From Hollywood blockbusters to TV commercials, the days of wincing at poor quality computer-generated imagery (CGI) are numbered; advances in the software and hardware required to create highly realistic images mean that it’s increasingly difficult to identify where reality ends and virtual reality begins.
With that in mind, it’s worth noting that many of the realistic-looking images of cars – and other products – seen online, in magazines and on television have been produced not using top-of-the-range digital camera technology, but with high-end 3D visualisation software.
Digital product visualisations are built on CAD data. 3D visualisations can be found everywhere – and the visualisation technique can be applied to any product, whether it’s an aeroplane, a car, a train, a T-shirt, a suit or a pair of trainers.
“We apply it across the value chain,” explains Roberto Schettler, Chief Executive of Dassault Systèmes’ high-end 3D visualisation brand, 3DExcite. “The use of digital vehicle marketing is increasing, and we provide the relevant software and creative services.”

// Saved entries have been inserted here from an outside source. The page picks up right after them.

/-- An armed overflow without `DISABLE` leaves a tick pending with the engine idle (R122). -/
theorem pending_of_overflow (sound : s.Sound) (onTime : s.OnTime) (overflow : s.overflows = true) (armed : s.ie = true)
    (running : s.presented.rst = false) (kept : ¬ s.performsWrite 0x01 0x03) (h : step s = .next t) :
    t.eng = Eng.idle ∧ t.pend = true ∧ t.position = 0 := by
  obtain ⟨-, latch⟩ := pendingLatchOnEveryEdge s t running h
  have pend : t.pend = true := by
    rw [latch kept, ← and_assoc, ← overflows_iff]
    exact .inr ⟨overflow, armed⟩
  obtain ⟨pending, -⟩ := step_onTime sound onTime h
  obtain ⟨idle, start⟩ := pending pend
  exact ⟨idle, pend, start⟩

/-- Settles O45: the overflow's edge raises the tick, and from there on the states are the cycles of its handler run. -/
theorem handlerRunTimeline : Obligations.HandlerRunTimeline := by
  intro s sound onTime overflow armed running kept
  obtain ⟨u, first⟩ := step_completes (.inr (eng_le_of_sound sound))
  obtain ⟨now, later⟩ := noResetFor_of_step running first
  obtain ⟨idle, pend, -⟩ := pending_of_overflow sound onTime overflow armed now kept first
  obtain ⟨-, -, tbdiv, -⟩ := incrementsLockedWhileArmed s u now armed first
  have sound_u := step_sound sound first
  have onTime_u := step_onTime sound onTime first
  have runs {n : Nat} (h : n ≤ 6) : runSteps (n + 1) s = .next (u.handlerCycle n) :=
    (runSteps_succ_of_step first n).trans (runSteps_handlerCycle idle pend later h)
  have code {n : Nat} (h : n ≤ 6) := handlerCycle_eng (n := n) idle h
  have waits {n : Nat} (h : n ≤ 5) := handlerCycle_hReady idle pend h
  have count {n : Nat} := handlerCycle_tbcnt (n := n) sound_u onTime_u idle pend later
  have calm := calm_after_handlerRun sound_u onTime_u pend later (runSteps_handlerCycle idle pend later le_rfl)
  refine ⟨_, _, _, _, _, _, _, runs (n := 0) (by omega), runs (n := 1) (by omega), runs (n := 2) (by omega),
    runs (n := 3) (by omega), runs (n := 4) (by omega), runs (n := 5) (by omega), runs (n := 6) (by omega),
    ⟨idle, pend⟩, ?_, ?_, ?_, ?_, ?_, ⟨?_, calm⟩,
    waits (by omega), waits (by omega), waits (by omega), waits (by omega), waits (by omega), waits (by omega), ?_, ?_⟩
  case refine_7 =>
    rw [← tbdiv, ← count (n := 1) (by omega) (by omega)]
    simp [State.handlerCycle, handlerOp]
  case refine_8 =>
    rw [← tbdiv, ← count (n := 4) (by omega) (by omega)]
    simp [State.handlerCycle, handlerOp]
  all_goals exact BitVec.eq_of_toNat_eq (code (by omega))

end Sys2Proof.Machine
end

section
/-!
PROOFS. The steady tone (41_dds_engine.md R160): between two ticks the engine's registers stand still, so a tick period has the
effect of its handler run, and `n` periods that of `n` ticks.
-/

namespace Sys2Proof.Machine
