/-- A word of the S stream, by major opcode (R240-R244). -/
def decodeS (w : Nat) : Except DecodeError Instr :=
  match fld w 22 6 with
  | 0x00 => decodeAlu w
  | 0x0D => decodeFp w
  | 0x2C => decodePatch w
  | 0x2D => decodePool w
  | 0x30 => decodeSys w
  | 0x01 => .ok (.addi (prOf w) (Fin.ofNat 32 (fld w 17 5)) (Fin.ofNat 32 (fld w 12 5)) (BitVec.ofNat 12 (fld w 0 12)))
  | 0x02 => .ok (.andi (prOf w) (Fin.ofNat 32 (fld w 17 5)) (Fin.ofNat 32 (fld w 12 5)) (BitVec.ofNat 12 (fld w 0 12)))
  | 0x03 => .ok (.ori (prOf w) (Fin.ofNat 32 (fld w 17 5)) (Fin.ofNat 32 (fld w 12 5)) (BitVec.ofNat 12 (fld w 0 12)))
  | 0x04 => .ok (.xori (prOf w) (Fin.ofNat 32 (fld w 17 5)) (Fin.ofNat 32 (fld w 12 5)) (BitVec.ofNat 12 (fld w 0 12)))
  | 0x05 => need (fld w 6 6 == 0) .nonzeroField <| .ok (.shli (prOf w) (Fin.ofNat 32 (fld w 17 5)) (Fin.ofNat 32 (fld w 12 5)) (Fin.ofNat 64 (fld w 0 6)))
  | 0x06 => need (fld w 6 6 == 0) .nonzeroField <| .ok (.shri (prOf w) (Fin.ofNat 32 (fld w 17 5)) (Fin.ofNat 32 (fld w 12 5)) (Fin.ofNat 64 (fld w 0 6)))
  | 0x07 => need (fld w 6 6 == 0) .nonzeroField <| .ok (.srai (prOf w) (Fin.ofNat 32 (fld w 17 5)) (Fin.ofNat 32 (fld w 12 5)) (Fin.ofNat 64 (fld w 0 6)))
  | 0x08 => .ok (.lui (prOf w) (Fin.ofNat 32 (fld w 17 5)) (BitVec.ofNat 17 (fld w 0 17)))
  | 0x09 => need (fld w 17 2 == 0 && fld w 0 3 == 0) .nonzeroField <| code (condOf (fld w 3 4)) fun x3 => .ok (.cmp (prOf w) (Fin.ofNat 8 (fld w 19 3)) (Fin.ofNat 32 (fld w 12 5)) (Fin.ofNat 32 (fld w 7 5)) x3)
  | 0x0A => need (fld w 17 2 == 0) .nonzeroField <| code (condOf (fld w 8 4)) fun x2 => .ok (.cmpi (prOf w) (Fin.ofNat 8 (fld w 19 3)) (Fin.ofNat 32 (fld w 12 5)) x2 (BitVec.ofNat 8 (fld w 0 8)))
  | 0x0B => need (fld w 0 4 == 0) .nonzeroField <| .ok (.sel (prOf w) (Fin.ofNat 32 (fld w 17 5)) (Fin.ofNat 32 (fld w 12 5)) (Fin.ofNat 32 (fld w 7 5)) (Fin.ofNat 8 (fld w 4 3)))
  | 0x0C => need (fld w 4 9 == 0) .nonzeroField <| .ok (.plog (prOf w) (Fin.ofNat 8 (fld w 19 3)) (Fin.ofNat 8 (fld w 16 3)) (Fin.ofNat 8 (fld w 13 3)) (BitVec.ofNat 4 (fld w 0 4)))
  | 0x0E => need (fld w 0 2 == 0) .nonzeroField <| .ok (.ffma (prOf w) (Fin.ofNat 32 (fld w 17 5)) (Fin.ofNat 32 (fld w 12 5)) (Fin.ofNat 32 (fld w 7 5)) (Fin.ofNat 32 (fld w 2 5)))
  | 0x0F => need (fld w 17 2 == 0 && fld w 0 3 == 0) .nonzeroField <| code (condOf (fld w 3 4)) fun x3 => checked (.fcmp (prOf w) (Fin.ofNat 8 (fld w 19 3)) (Fin.ofNat 32 (fld w 12 5)) (Fin.ofNat 32 (fld w 7 5)) x3)
  | 0x10 => need (fld w 0 1 == 0) .nonzeroField <| code (tyOf (fld w 7 5)) fun x2 => code (tyOf (fld w 2 5)) fun x3 => checked (.fcvt (prOf w) (Fin.ofNat 32 (fld w 17 5)) (Fin.ofNat 32 (fld w 12 5)) x2 x3 (bit w 1))
  | 0x11 => .ok (.b (prOf w) (BitVec.ofNat 22 (fld w 0 22)))
  | 0x12 => .ok (.call (prOf w) (BitVec.ofNat 22 (fld w 0 22)))
  | 0x13 => need (fld w 17 1 == 0) .nonzeroField <| code (condOf (fld w 18 4)) fun x0 => .ok (.bc (prOf w) x0 (Fin.ofNat 32 (fld w 12 5)) (BitVec.ofNat 12 (fld w 0 12)))
  | 0x14 => need (fld w 17 5 == 0 && fld w 0 12 == 0) .nonzeroField <|
      if fld w 12 5 == 31 then .ok (.ret (prOf w)) else .ok (.jr (prOf w) (Fin.ofNat 32 (fld w 12 5)))
  | 0x15 => need (fld w 17 4 == 0) .nonzeroField <| checked (.loop (prOf w) (Fin.ofNat 2 (fld w 21 1)) (Fin.ofNat 32 (fld w 12 5)) (BitVec.ofNat 12 (fld w 0 12)))
  | 0x16 => need (fld w 0 21 == 0) .nonzeroField <| .ok (.lend (prOf w) (Fin.ofNat 2 (fld w 21 1)))
  | 0x17 => code (polOf (fld w 10 2)) fun x2 => code (widOf (fld w 7 3)) fun x3 => .ok (.ld (prOf w) (Fin.ofNat 32 (fld w 17 5)) (Fin.ofNat 32 (fld w 12 5)) x2 x3 (BitVec.ofNat 7 (fld w 0 7)))
  | 0x18 => code (polOf (fld w 10 2)) fun x2 => code (widOf (fld w 7 3)) fun x3 => .ok (.st (prOf w) (Fin.ofNat 32 (fld w 17 5)) (Fin.ofNat 32 (fld w 12 5)) x2 x3 (BitVec.ofNat 7 (fld w 0 7)))
  | 0x19 => code (polOf (fld w 5 2)) fun x3 => code (aopOf (fld w 0 4)) fun x5 => .ok (.amo (prOf w) (Fin.ofNat 32 (fld w 17 5)) (Fin.ofNat 32 (fld w 12 5)) (Fin.ofNat 32 (fld w 7 5)) x3 (bit w 4) x5)
  | 0x1A => need (fld w 17 5 == 0) .nonzeroField <| code (polOf (fld w 5 2)) fun x2 => code (aopOf (fld w 0 4)) fun x4 => checked (.red (prOf w) (Fin.ofNat 32 (fld w 12 5)) (Fin.ofNat 32 (fld w 7 5)) x2 (bit w 4) x4)
  | 0x1B => need (fld w 0 4 == 0) .nonzeroField <| code (polOf (fld w 5 2)) fun x3 => .ok (.cas (prOf w) (Fin.ofNat 32 (fld w 17 5)) (Fin.ofNat 32 (fld w 12 5)) (Fin.ofNat 32 (fld w 7 5)) x3 (bit w 4))
  | 0x1C => need (fld w 17 5 == 0 && fld w 7 5 == 0 && fld w 0 1 == 0) .nonzeroField <| .ok (.kset (prOf w) (Fin.ofNat 32 (fld w 12 5)) (Fin.ofNat 64 (fld w 1 6)))
  | 0x1D => need (fld w 17 5 == 0 && fld w 7 5 == 0 && fld w 0 1 == 0) .nonzeroField <| .ok (.ksig (prOf w) (Fin.ofNat 32 (fld w 12 5)) (Fin.ofNat 64 (fld w 1 6)))
  | 0x1E => checked (.kwait (prOf w) (Fin.ofNat 32 (fld w 17 5)) (Fin.ofNat 32 (fld w 12 5)) (Fin.ofNat 32 (fld w 7 5)) (Fin.ofNat 64 (fld w 1 6)) (bit w 0))
  | 0x1F => need (fld w 17 5 == 0 && fld w 7 5 == 0 && fld w 0 5 == 0) .nonzeroField <| .ok (.qput (prOf w) (Fin.ofNat 32 (fld w 12 5)) (Fin.ofNat 4 (fld w 5 2)))
  | 0x20 => need (fld w 17 5 == 0 && fld w 7 5 == 0 && fld w 0 5 == 0) .nonzeroField <| .ok (.outc (prOf w) (Fin.ofNat 32 (fld w 12 5)) (Fin.ofNat 4 (fld w 5 2)))
  | 0x21 => need (fld w 7 10 == 0 && fld w 0 6 == 0) .nonzeroField <| .ok (.qtake (prOf w) (Fin.ofNat 32 (fld w 17 5)) (bit w 6))
  | 0x22 => need (fld w 7 5 == 0) .nonzeroField <| .ok (.launch (prOf w) (Fin.ofNat 32 (fld w 17 5)) (Fin.ofNat 32 (fld w 12 5)) (BitVec.ofNat 7 (fld w 0 7)))
  | 0x23 => need (fld w 17 5 == 0 && fld w 1 6 == 0) .nonzeroField <| .ok (.evsig (prOf w) (Fin.ofNat 32 (fld w 12 5)) (Fin.ofNat 32 (fld w 7 5)) (bit w 0))
  | 0x24 => need (fld w 17 5 == 0 && fld w 0 7 == 0) .nonzeroField <| .ok (.evwait (prOf w) (Fin.ofNat 32 (fld w 12 5)) (Fin.ofNat 32 (fld w 7 5)))
  | 0x25 => need (fld w 0 22 == 0) .nonzeroField <| .ok (.rdv (prOf w))
  | 0x26 => need (fld w 7 15 == 0 && fld w 3 1 == 0) .nonzeroField <| code (levelOf (fld w 0 3)) fun x2 => .ok (.dbar (prOf w) (Fin.ofNat 4 (fld w 5 2)) (bit w 4) x2)
  | 0x27 => need (fld w 17 5 == 0 && fld w 0 12 == 0) .nonzeroField <| .ok (.opb (prOf w) (Fin.ofNat 32 (fld w 12 5)))
  | 0x28 => need (fld w 0 22 == 0) .nonzeroField <| .ok (.jend (prOf w))
  | 0x29 => need (fld w 17 5 == 0 && fld w 3 4 == 0) .nonzeroField <| .ok (.mbsend (prOf w) (Fin.ofNat 32 (fld w 12 5)) (Fin.ofNat 32 (fld w 7 5)) (Fin.ofNat 8 (fld w 0 3)))
  | 0x2A => need (fld w 3 14 == 0) .nonzeroField <| .ok (.mbrecv (prOf w) (Fin.ofNat 32 (fld w 17 5)) (Fin.ofNat 8 (fld w 0 3)))
  | 0x2B => need (fld w 17 5 == 0 && fld w 6 6 == 0) .nonzeroField <| .ok (.hmsg (prOf w) (Fin.ofNat 32 (fld w 12 5)) (Fin.ofNat 64 (fld w 0 6)))
  | 0x2E => need (fld w 12 5 == 0) .nonzeroField <| .ok (.csrr (prOf w) (Fin.ofNat 32 (fld w 17 5)) (BitVec.ofNat 12 (fld w 0 12)))
  | 0x2F => need (fld w 17 5 == 0) .nonzeroField <| .ok (.csrw (prOf w) (Fin.ofNat 32 (fld w 12 5)) (BitVec.ofNat 12 (fld w 0 12)))
  | _ => .error .unassignedOpcode

/-- The control words shared by L, M and W (R247). -/
def decodeCtl (w : Nat) : Except DecodeError Instr :=
  match fld w 20 6 with
  | 0x30 => checked (.eloop (epreOf w) (Fin.ofNat 2 (fld w 18 1)) (BitVec.ofNat 10 (fld w 8 10)) (BitVec.ofNat 8 (fld w 0 8)))
  | 0x31 => need (fld w 0 17 == 0) .nonzeroField <| .ok (.enext (epreOf w) (Fin.ofNat 2 (fld w 18 1)) (bit w 17))
  | 0x32 => need (fld w 13 6 == 0) .nonzeroField <| .ok (.ebrq (epreOf w) (BitVec.ofNat 13 (fld w 0 13)))
  | 0x33 => need (fld w 13 6 == 0) .nonzeroField <| .ok (.ejmp (epreOf w) (BitVec.ofNat 13 (fld w 0 13)))
  | 0x34 => need (fld w 0 19 == 0) .nonzeroField <| .ok (.etok (epreOf w))
  | 0x35 => need (fld w 0 19 == 0) .nonzeroField <| .ok (.ehalt (epreOf w))
  | 0x36 => need (fld w 0 12 == 0) .nonzeroField <| code (fldOf (fld w 12 3)) fun x1 => checked (.qget (epreOf w) (Fin.ofNat 16 (fld w 15 4)) x1)
  | 0x37 => code (fldOf (fld w 12 3)) fun x1 => checked (.qseti (epreOf w) (Fin.ofNat 16 (fld w 15 4)) x1 (BitVec.ofNat 12 (fld w 0 12)))
  | 0x38 => need (fld w 0 14 == 0) .nonzeroField <| code (scopeOf (fld w 14 5)) fun x0 => .ok (.efence (epreOf w) x0)
  | 0x39 => need (fld w 0 17 == 0) .nonzeroField <| .ok (.gget (epreOf w) (Fin.ofNat 4 (fld w 17 2)))
  | 0x3A => need (fld w 0 16 == 0) .nonzeroField <| .ok (.gseti (epreOf w) (Fin.ofNat 4 (fld w 17 2)) (bit w 16))
  | _ => .error .unassignedOpcode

The marketing and sales processes begin long before vehicles are built. “We feed marketing with product visuals based on the data from the design and development process. Once you go deeper into the sales space, that’s where OEMs usually use online car configurators to promote their products to the full. Cars are of course very visual. You go online to configure your chosen car, adding minute details to your vehicle, right down to the colour of stitching on the seats.
“This kind of experience already happens at manifold points of sale and in virtual showrooms, and in the future, people will experience more life-sized cars in dealerships of all kinds. There are various concepts, from virtual tours where you can sit virtually in the car, walk around it and experience all the different aspects of the car, up to X-ray views that reveal the vehicle’s workings.” Sounds familiar? 3DExcite supported Audi when the OEM created its Audi City line of stores in London.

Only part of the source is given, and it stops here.